BOSTON — One in every four women and one in every seven men will experience some form of domestic violence in their lifetime.
Driven by harrowing statistics, a local organization, Domestic Violence Ended, or "DOVE," is on a mission to help victims escape the cycle of abuse.
Sitarah Clark, a single mother of three, found herself in that cycle, desperate for a way out. From a young age, Clark got caught up in a series of bad relationships plagued by domestic violence, one more oppresive than the other.
"Most of that time I was looking for some sort of validation," said Clark. "I was looking for love. Affection."
It was only after Clark had her children that she was able to break free and change the pattern of abusive relationships that had snaked into her life.
"I was just valuing myself, I was loving myself," said Clark. "I was proud of myself."
As she got on the right track, Clark was sexually assaulted, an attack that launcher her into an emotional downward spiral.
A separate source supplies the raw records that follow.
-- ==== Sys2Proof/Machine/LinkPort.lean ====
section
/-! DEFINITION. The Link Port (chapter 3) and the Window Map's checks (chapter 1): arrival (R48), taking a write and a read (R50
with R3 to R11, R29, R34, R35, R51 to R53), responses (R54) and link reset (R58). -/

namespace Sys2Proof.Machine

/-! ### Arrival -/

/-- REQUEST_ARRIVES (R48): with all 32 slots occupied the request is discarded. -/
def execRequestArrives (r : Request) (s : State) : Host.Outcome State Fault Refusal :=
  if !r.wf then .refused .illFormed
  else if Config.linkSlots ≤ slotsUsed s then .next s
  else .next { s with link := { s.link with waiting := s.link.waiting ++ [r], credits := s.link.credits - 1 } }

/-! ### Watched words (R53) -/

/-- R166: the Order Unit receives a post index. -/
def postIndexWrite (s : State) (v : Nat) : State := takeOrder { s with order := { s.order with post := v % 64 } }

/-- R172: how many notices a consumed index consumes, from the present one. -/
def consumedSpan (s : State) (v : Nat) : Nat := (v % 256 + 256 - s.notice.consumedIndex) % 256

/-- R11, R172: the outstanding mark of a class whose notice lies among the first n from the consumed index is cleared. -/
def passOutstanding (consumed n : Nat) (o : Outstanding) : Outstanding :=
  match o with
  | .slot k => if (k + 256 - consumed) % 256 < n then .clear else .slot k
  | o => o

/-- R173, R56: NOTICE OVERFLOW is written at once when no work of the part waits, and otherwise takes its place behind that work
(log 9). One that waits already carries this report too. -/
def reportOverflow (s : State) : State := if reportWaits s then s else emit s .overflow

/-- R172: the notices up to the consumed index v are consumed, with their marks. -/
def consumeNotices (s : State) (v : Nat) : State :=
  let n := consumedSpan s v
  { s with notice := { s.notice with
    consumedIndex := v % 256
    unconsumed := s.notice.unconsumed.drop n
    outstanding := s.notice.outstanding.map (passOutstanding s.notice.consumedIndex n) } }

/-- R172, R173: the Notice Unit receives a consumed index. With drops to report the attention condition is evaluated once NOTICE
OVERFLOW has been written, otherwise at once. -/
def consumedIndexWrite (s : State) (v : Nat) : State :=
  if consumedSpan s v ≤ unconsumedCount s then
    let t := consumeNotices s v
    if unconsumedCount t < Config.noticePlaces && decide (0 < t.notice.overflow) then reportOverflow t
    else evaluateAttention t
  else s

/-- R53: all four mask entries of the word at the head of the line are set. -/
def wordMasked (mask : BitVec 64) : Bool :=
  mask.getLsbD 0 && mask.getLsbD 1 && mask.getLsbD 2 && mask.getLsbD 3

/-- R53: a PROCESSOR write to a line that holds a watched word. -/
def watchedWrite (s : State) (a : Nat) (data : List Byte) (mask : BitVec 64) : State :=
  if !wordMasked mask then s
  else if a = controlBase s.caSel + Config.postIndexAt then postIndexWrite s (field data 0 4)
  else if a = controlBase s.caSel + Config.consumedIndexAt then consumedIndexWrite s (field data 0 4)
  else s

/-! ### Plain space (R10, R52) -/

/-- R10: why a plain access is aborted. -/
def plainCheck (s : State) (a : Nat) : Option FaultKind :=
  if installedBytes s.memSize ≤ a then some .noMemory
  else if 0 < s.pool.size ∧ s.pool.first * Config.granule ≤ a ∧ a < (s.pool.first + s.pool.size) * Config.granule then
    some .poolFence
  else none

/-- R52, R69: the declared view buffer that holds a line, and the line's number within it. -/
def viewLineOf (f : FocusSetup) (a : Nat) : Option (Nat × Nat) :=
  ((declaredBases f).findIdx? fun b => decide (b ≤ a ∧ a < b + bufferLength f)).map fun i =>
    (i, (a - (declaredBases f).getD i 0) / Config.line)

/-- R52, R69: a CAPTURE write to plain space is handed to the view tap. -/
def viewWrite (s : State) (a : Nat) (full : Bool) (data : List Byte) : State :=
  match s.focus.setup with
  | none => s
  | some f =>
    match viewLineOf f a with
    | none => s
    | some (buffer, l) => viewReceive s f buffer l full data

/-- R52, R53: a plain write that has passed the checks is stored and handed on. -/
def plainWrite (s : State) (c : SourceClass) (a : Nat) (data : List Byte) (mask : BitVec 64) : State :=
  let s := enterPassWrite s a data mask
  match c with
  | .capture => viewWrite s a (mask == fullMask) data
  | .processor => watchedWrite s a data mask
  | _ => s

/-! ### Writes to shot space (R3, R4, R29, R34, R35) -/

/-- R34: the capture timer restarts with the full timeout of the profile copy. -/
def restartTimer (s : State) (w : Fin 64) : State :=
  s.modShot w fun x => { x with timer := (x.profile.map (captureTimer s.now)).getD x.timer }

/-- R4, R34: a CAPTURE write at window offset o is relocated and stored, a granule being allocated first to an empty entry, and
handed to the shot tap. None when R6 rules the allocation out. -/
def captureStore (s : State) (w : Fin 64) (o : Nat) (data : List Byte) (mask : BitVec 64) : Option State :=
  let g := o / Config.granule
  let mapped : Option State := if (s.rawEntry w g).isSome then some s else allocateRaw s w g
  mapped.map fun t =>
    let n := (t.rawEntry w g).getD 0
    let t := restartTimer (enterPassWrite t (n * Config.granule + o % Config.granule) data mask) w
    tapReceive t w (o / Config.line) (mask == fullMask) data

/-- R4, R35: a CAPTURE write to a CAPTURING shot that has passed the checks; the final line seals the shot. -/
def captureWrite (s : State) (w : Fin 64) (o : Nat) (data : List Byte) (mask : BitVec 64) : Option State :=
  (captureStore s w o data mask).map fun t =>
    if o + Config.line = (t.shot w).rawLength then sealShot t w .finalLine else t

/-- R29, R30: an admitted open: the record, the write, SHOT OPENED, and what the Development Engine and the Lens Line
Controller do at it (R127, R134, R111), which comes after SHOT OPENED and DEVELOP FAILED: no rule orders it (DESIGN CHOICE, log 14). -/
def admitOpen (s : State) (w : Fin 64) (p : Profile) (data : List Byte) (mask : BitVec 64) : Option State :=
  let t := (initShot s w p).1
  let dev := (t.shot w).dev
  (captureStore t w 0 data mask).map fun t =>
    let t := shotOpened t w p dev
    let t := if (initShot s w p).2 then developFailed t w .queueFull (some .develop) else t
    judgeStopAtOpen (if dev = .inline then inlineOpened t else engineChoose t)

/-- R29: an open attempt is judged. -/
def openAttempt (s : State) (w : Fin 64) (data : List Byte) (mask : BitVec 64) : Option State :=
  match judgeOpen s with
  | .error r => some (refuseOpen s w r)
  | .ok p => admitOpen s w p data mask

/-- R3: a write to shot space. -/
def shotWrite (s : State) (c : SourceClass) (a : Nat) (w : Fin 64) (o : Nat) (data : List Byte) (mask : BitVec 64) :
    Option State :=
  match (s.shot w).state with
  | .free =>
    if c = .capture && mask == fullMask && decide (o = 0) then openAttempt s w data mask
    else some (plainFault s c .notOpen a)
  | .capturing =>
    if c ≠ .capture then some (shotFault s w c .access o false)
    else if (s.shot w).rawLength ≤ o then some (shotFault s w c .length o false)
    else captureWrite s w o data mask
  | _ => some (shotFault s w c .access o false)

/-! ### Taking a write -/

/-- R5: a write to preview space. -/
def previewWrite (s : State) (c : SourceClass) (a : Nat) (w : Fin 64) (o : Nat) : State :=
  if (s.shot w).state = .free then plainFault s c .notOpen a else shotFault s w c .access o true

/-- R50, R51: what taking a write does, besides leaving its slot. -/
def writeTaken (s : State) (c : SourceClass) (a : Nat) (data : List Byte) (mask : BitVec 64) : Option State :=
  match classify a with
  | .unassigned => some (plainFault s c .unassigned a)
  | .preview w o => some (previewWrite s c a w o)
  | .shot w o => shotWrite s c a w o data mask
  | .plain =>
    match plainCheck s a with
    | some k => some (plainFault s c k a)
    | none => some (plainWrite s c a data mask)

/-- R50: the Link Port may take a request: start-up has ended and the pass-through queue has a place. -/
def mayTake (s : State) : Bool :=
  decide (s.phase ≠ .initialising) && decide (s.port.pass.length < Config.passThroughPlaces)

/-- R48, R50: the oldest waiting write leaves its slot, and its credit is returned. -/
def freeWriteSlot (s : State) (rest : List Request) : State :=
  { s with link := { s.link with waiting := rest, credits := s.link.credits + 1 } }

/-- TAKE_WRITE (R50): the oldest waiting request is a write. In a strap fault it is dropped (R178). -/
def execTakeWrite (s : State) : Host.Outcome State Fault Refusal :=
  match s.link.waiting with
  | [] => .next s
  | r :: rest =>
    match r.kind with
    | .read => .next s
    | .write data mask =>
      if !mayTake s then .next s
      else if s.phase = .strapFault then .next (freeWriteSlot s rest)
      else
        match writeTaken (freeWriteSlot s rest) (sourceClass r.tag) (lineAddr r) data mask with
        | some t => .next t
        | none => .fault .allocationBeyondReservation

/-! ### Taking a read -/

/-- R54: a response becomes ready. -/
def respond (s : State) (txn : BitVec 5) (data : List Byte) (ok : Bool) : State :=
  { s with link := { s.link with ready := s.link.ready ++ [{ txn := txn, data := data, ok := ok }] } }

/-- R8: an aborted read is answered with all-ones data. -/
def abortRead (s : State) (txn : BitVec 5) : State := respond s txn onesLine false

/-- R4, R5: a read of a map entry is served from DRAM, or with zeros from an empty entry. -/
def serveRead (s : State) (txn : BitVec 5) (entry : Option Nat) (o : Nat) : State :=
  match entry with
  | some n => enterPassRead s (n * Config.granule + o % Config.granule) txn none
  | none => respond s txn zeroLine true

/-- R3: the access key for reads of shot space. -/
def readKey (st : ShotState) (c : SourceClass) : Bool :=
  match st, c with
  | .capturing, .capture | .capturing, .processor => true
  | .sealed, .processor | .sealed, .card | .sealed, .tether | .sealed, .display => true
  | _, _ => false

/-- R142: the read that was just taken carries the line that a pass has accepted. -/
def acceptRead (s : State) (token : Option (Nat × Nat)) (zeros : Bool) : State :=
  match token with
  | none => s
  | some (pass, line) =>
    if zeros then giveLine s pass line zeroLine
    else
      { s with port := { s.port with pass := s.port.pass.dropLast ++ (s.port.pass.getLast?.toList.map fun e =>
        match e.kind with
        | .read r => { e with kind := .read { r with accepted := some (pass, line) } }
        | .write _ _ => e) } }

/-- R3, R4, R140, R157: a read of shot space. -/
def shotRead (s : State) (c : SourceClass) (txn : BitVec 5) (a : Nat) (w : Fin 64) (o : Nat) : State :=
  let x := s.shot w
  if x.state = .free then abortRead (plainFault s c .notOpen a) txn
  else if !readKey x.state c then abortRead (shotFault s w c .access o false) txn
  else if x.rawLength ≤ o then abortRead (shotFault s w c .length o false) txn
  else
    let entry := s.rawEntry w (o / Config.granule)
    let s := serveRead s txn entry o
    match c with
    | .card => acceptRead (cardRead s w o).1 (cardRead s w o).2 entry.isNone
    | .tether => tetherRead s w false
    | _ => s

/-- R5, R157: a read of preview space. -/
def previewRead (s : State) (c : SourceClass) (txn : BitVec 5) (a : Nat) (w : Fin 64) (o : Nat) : State :=
  let x := s.shot w
  if x.state = .free then abortRead (plainFault s c .notOpen a) txn
  else if c = .capture || c = .other || x.state = .discarding then abortRead (shotFault s w c .access o true) txn
  else if x.state ≠ .sealed || x.dev ≠ .done then abortRead (shotFault s w c .previewNotReady o true) txn
  else if x.previewLength ≤ o then abortRead (shotFault s w c .length o true) txn
  else
    let s := serveRead s txn (s.previewEntry w (o / Config.granule)) o
    match c with
    | .tether => tetherRead s w true
    | _ => s

/-- R50, R51: what taking a read does. -/
def readTaken (s : State) (c : SourceClass) (txn : BitVec 5) (a : Nat) : State :=
  match classify a with
  | .unassigned => abortRead (plainFault s c .unassigned a) txn
  | .preview w o => previewRead s c txn a w o
  | .shot w o => shotRead s c txn a w o
  | .plain =>
    match plainCheck s a with
    | some k => abortRead (plainFault s c k a) txn
    | none => enterPassRead s a txn none

/-- TAKE_READ (R50): the oldest waiting request is a read. It keeps its slot until its response is sent. In a strap fault it is
aborted without a fault record (R178). -/
def execTakeRead (s : State) : Host.Outcome State Fault Refusal :=
  match s.link.waiting with
  | [] => .next s
  | r :: rest =>
    match r.kind with
    | .write _ _ => .next s
    | .read =>
      if !mayTake s then .next s
      else
        let t := { s with link := { s.link with waiting := rest } }
        if s.phase = .strapFault then .next (abortRead t r.txn)
        else .next (readTaken t (sourceClass r.tag) r.txn (lineAddr r))

/-! ### Responses -/

/-- READ_DATA_RETURN (R54, R142): DRAM returns the data of the k-th pass-through read that it has been granted. -/
def execReadDataReturn (k : Nat) (s : State) : Host.Outcome State Fault Refusal :=
  match s.port.passFlight[k]? with
  | none => .next s
  | some r =>
    let s := { s with port := { s.port with passFlight := s.port.passFlight.eraseIdx k } }
    let s := if r.respond then respond s r.txn r.data true else s
    match r.accepted with
    | none => .next s
    | some (pass, line) => .next (giveLine s pass line r.data)

/-- READ_RESPONSE_SENT (R54): the response that became ready first is sent, and its slot and credit are freed. -/
def execReadResponseSent (s : State) : Host.Outcome State Fault Refusal :=
  match s.link.ready with
  | [] => .next s
  | r :: rest =>
    .next { s with link := { s.link with ready := rest, credits := s.link.credits + 1, lastSent := some r } }

/-! ### Link reset -/

/-- R58: the response of a taken read falls. -/
def silence (e : PassEntry) : PassEntry :=
  match e.kind with
  | .read r => { e with kind := .read { r with respond := false } }
  | .write _ _ => e

/-- LINK_RESET (R58). -/
def execLinkReset (s : State) : Host.Outcome State Fault Refusal :=
  .next { s with
    link := { s.link with waiting := [], ready := [], credits := Config.linkSlots }
    port := { s.port with
      pass := s.port.pass.map silence
      passFlight := s.port.passFlight.map fun r => { r with respond := false } } }

end Sys2Proof.Machine
end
"It was crushing because it was someone that I love," said Clark. "It was someone that I trusted. It was crushing because it was family."
That's when Clark found DOVE, a domestic violence service and shelter that extended her the helping hand she needed.
DOVE is a 40-year-old initiative that offers emergency services, counseling, legal support and other programs designed to break out women trapped by domestic violence.
All of the services provided by DOVE are free. They rely on state and federal funding to cover the over a million dollars that it costs to keep the programs running.
To Sitarah, and many other victims, the support can be the difference between life and death.